(EXERCISE MATERIALS begins)
/-- A proper initial part of a frame is incomplete (R93): its length field, if it is there, announces the whole. -/
theorem frameDecode_take_frameBits {p : Payload} (hf : p.length ≤ maxPayload) {n : Nat}
    (hn : n < (frameBits p).length) : frameDecode ((frameBits p).take n) = .error .incompleteFrame := by
  have hlen : ((frameBits p).take n).length = n := by rw [List.length_take]; omega
  refine frameDecode_short ?_
  rw [hlen]
  by_cases h8 : n < 8
  · rw [frameLength]; omega
  · have hfield : byteAt ((frameBits p).take n) 0 = BitVec.ofNat 8 p.length := by
      rw [← byteAt_append_left (by omega) ((frameBits p).drop n), List.take_append_drop, frameBits_eq_flatMap,
        frameBytes, List.flatMap_cons, byteAt_msb8_append]
    rwa [hfield, toNat_lengthByte hf, frameLength, ← length_frameBits]

/-- Settles O4, by the round trip with surplus and the length field of an initial part. -/
theorem frameRoundTrip : Obligations.FrameRoundTrip :=
  fun _ hf => ⟨_, frameEncode_fits hf, frameDecode_frameBits_append hf, fun _ hn => frameDecode_take_frameBits hf hn⟩

/-- Settles O2: the frame's bytes, each written most significant bit first. -/
theorem encodeLaysOutFrame : Obligations.EncodeLaysOutFrame := by
  intro p s
  refine ⟨fun hf => ⟨frameBits p, ?_, length_frameBits p, fun k hk => ?_, fun i hi k hk => ?_, fun k hk => ?_⟩,
    fun hlong => ?_⟩
  · simp [exec, execEncode, encodeResult, frameEncode_fits hf]
  · rw [getElem?_frameBits_length p hk, BitVec.getLsbD_ofNat, decide_eq_true (by omega : 7 - k < 8), Bool.true_and]
  · rw [show 8 + 8 * i = 8 * (i + 1) by omega, getElem?_frameBits p (by simp; omega) hk]
    simp [frameBytes, hi]
  · rw [← checksum_toNat, show 8 + 8 * p.length = 8 * (p.length + 1) by omega, getElem?_frameBits p (by simp) hk]
    simp [frameBytes, BitVec.getLsbD]
  · simp [exec, execEncode, encodeResult, frameEncode_long hlong]

/-- Settles O6. -/
theorem fixedFramesAreThePatterns : Obligations.FixedFramesAreThePatterns := by
  unfold Obligations.FixedFramesAreThePatterns
  decide

/-- A byte with one bit flipped, counted from the most significant, as a frame is. -/
def flipBit (k : Nat) (v : Byte) : Byte := v ^^^ BitVec.twoPow 8 (7 - k)

theorem flipBit_ne {k : Nat} (hk : k < 8) (v : Byte) : flipBit k v ≠ v := by
  intro h
  have hbit := congrArg (BitVec.getLsbD · (7 - k)) h
  simp [flipBit, show 7 - k < 8 by omega] at hbit

set_option maxRecDepth 100000 in
/-- A flipped bit changes the value of a byte by the bit's weight, for the 256 bytes. -/
theorem toNat_flipBit_fin : ∀ (n : Fin 256) (k : Fin 8),
    (flipBit k (BitVec.ofFin n)).toNat + (if n.val.testBit (7 - k) then 2 ^ (7 - k.val) else 0) =
      n.val + (if n.val.testBit (7 - k) then 0 else 2 ^ (7 - k.val)) := by decide

theorem toNat_flipBit_of_zero {k : Nat} (hk : k < 8) {v : Byte} (hv : v.getLsbD (7 - k) = false) :
    (flipBit k v).toNat = v.toNat + 2 ^ (7 - k) := by
  have h := toNat_flipBit_fin v.toFin ⟨k, hk⟩
  rw [if_neg (by simpa [BitVec.getLsbD] using hv), if_neg (by simpa [BitVec.getLsbD] using hv)] at h
  exact h

theorem toNat_flipBit_of_one {k : Nat} (hk : k < 8) {v : Byte} (hv : v.getLsbD (7 - k) = true) :
    (flipBit k v).toNat + 2 ^ (7 - k) = v.toNat := by
  have h := toNat_flipBit_fin v.toFin ⟨k, hk⟩
  rw [if_pos (by simpa [BitVec.getLsbD] using hv), if_pos (by simpa [BitVec.getLsbD] using hv)] at h
  exact h

/-- A flipped bit of a run of bytes is a flipped bit of one byte. -/
theorem modify_flatMap_msb8 (bs : Payload) (i : Nat) :
    (bs.flatMap msb8).modify i (!·) = (bs.modify (i / 8) (flipBit (i % 8))).flatMap msb8 := by
  induction bs generalizing i with
  | nil => simp
  | cons b bs ih =>
    rcases Nat.lt_or_ge i 8 with hi | hi
    · rw [Nat.div_eq_of_lt hi, Nat.mod_eq_of_lt hi]
      interval_cases i <;> simp [msb8, flipBit]
    · obtain ⟨j, rfl⟩ := Nat.exists_eq_add_of_le' hi
      rw [Nat.add_div_right j (by decide), Nat.add_mod_right, List.modify_succ_cons, List.flatMap_cons,
        List.flatMap_cons,
        ← ih j]
      simp [msb8]

theorem checksum_cons (b : Byte) (p : Payload) : checksum (b :: p) = b + checksum p := by
  simpa [checksum] using List.foldl_assoc (op := fun c b : Byte => c + b) (l := p) (a₁ := b) (a₂ := 0)

/-- A changed byte changes the checksum (R94). -/
theorem checksum_modify_ne {f : Byte → Byte} (hf : ∀ b, f b ≠ b) {p : Payload} {j : Nat} (hj : j < p.length) :
    checksum (p.modify j f) ≠ checksum p := by
  induction p generalizing j with
  | nil => cases hj
  | cons b p ih =>
    cases j with
    | zero => simpa [checksum_cons, BitVec.add_left_inj] using hf b
    | succ j => simpa [checksum_cons, BitVec.add_right_inj] using ih (Nat.lt_of_succ_lt_succ hj)

/-- A flipped bit after the length field leaves a frame of the same length with one byte changed. -/
theorem modify_frameBits_body (p : Payload) {i : Nat} (hi : 8 ≤ i) :
    (frameBits p).modify i (!·) =
      (BitVec.ofNat 8 p.length :: (p ++ [checksum p]).modify (i / 8 - 1) (flipBit (i % 8))).flatMap msb8 := by
  rw [frameBits_eq_flatMap, modify_flatMap_msb8, frameBytes, ← List.modify_succ_cons,
    Nat.sub_add_cancel (by omega : 1 ≤ i / 8)]

/-- A flipped bit of the length field leaves the payload and the checksum field as they are. -/
theorem modify_frameBits_length (p : Payload) {i : Nat} (hi : i < 8) :
    (frameBits p).modify i (!·) = (flipBit i (BitVec.ofNat 8 p.length) :: (p ++ [checksum p])).flatMap msb8 := by
  rw [frameBits_eq_flatMap, modify_flatMap_msb8, frameBytes, Nat.div_eq_of_lt hi, Nat.mod_eq_of_lt hi,
    List.modify_zero_cons]

/-- A frame with one payload byte or its checksum byte changed has a checksum mismatch. -/
theorem checksum_ne_of_modify {f : Byte → Byte} (hf : ∀ b, f b ≠ b) {p : Payload} {j : Nat} (hj : j ≤ p.length)
    (h : p.length < ((p ++ [checksum p]).modify j f).length) :
    ((p ++ [checksum p]).modify j f)[p.length] ≠ checksum (((p ++ [checksum p]).modify j f).take p.length) := by
  rw [List.take_modify, List.take_left, List.getElem_modify]
  rcases hj.lt_or_eq with hlt | rfl
  · simpa [hlt.ne] using (checksum_modify_ne hf hlt).symm
  · simpa [List.modify_eq_self] using hf (checksum p)

/-- Settles O5: a changed byte changes the checksum or the checksum field, and a larger length announces more bits
than there are. -/
theorem detectedSingleBitFlips : Obligations.DetectedSingleBitFlips := by
  intro p q i hq
  obtain ⟨hf, rfl⟩ := frameEncode_eq_some hq
  have hL := toNat_lengthByte hf
  refine ⟨fun hi hlen => ?_, fun hi hbit => ?_⟩
  · rw [length_frameBits] at hlen
    have hok := frameDecode_bytes (L := BitVec.ofNat 8 p.length)
      (bs := (p ++ [checksum p]).modify (i / 8 - 1) (flipBit (i % 8))) (by simp [hL]) []
    rw [List.append_nil, ← modify_frameBits_body p hi] at hok
    refine ⟨_, hok, beq_eq_false_iff_ne.mpr ?_⟩
    simp only [hL]
    exact checksum_ne_of_modify (flipBit_ne (Nat.mod_lt i (by decide))) (by omega) (by simp)
  · rw [getElem?_frameBits_length p hi, Option.some.injEq] at hbit
    refine frameDecode_short ?_
    rw [List.length_modify, length_frameBits, modify_frameBits_length p hi, List.flatMap_cons, byteAt_msb8_append,
      toNat_flipBit_of_zero hi hbit, hL, frameLength]
    have := Nat.two_pow_pos (7 - i)
    omega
(EXERCISE MATERIALS ends)
Find all lines holding the word "refine" in the records above and copy them.

→ RESULT:
  refine frameDecode_short ?_
  refine ⟨fun hf => ⟨frameBits p, ?_, length_frameBits p, fun k hk => ?_, fun i hi k hk => ?_, fun k hk => ?_⟩,
  refine ⟨fun hi hlen => ?_, fun hi hbit => ?_⟩
    refine ⟨_, hok, beq_eq_false_iff_ne.mpr ?_⟩
    refine frameDecode_short ?_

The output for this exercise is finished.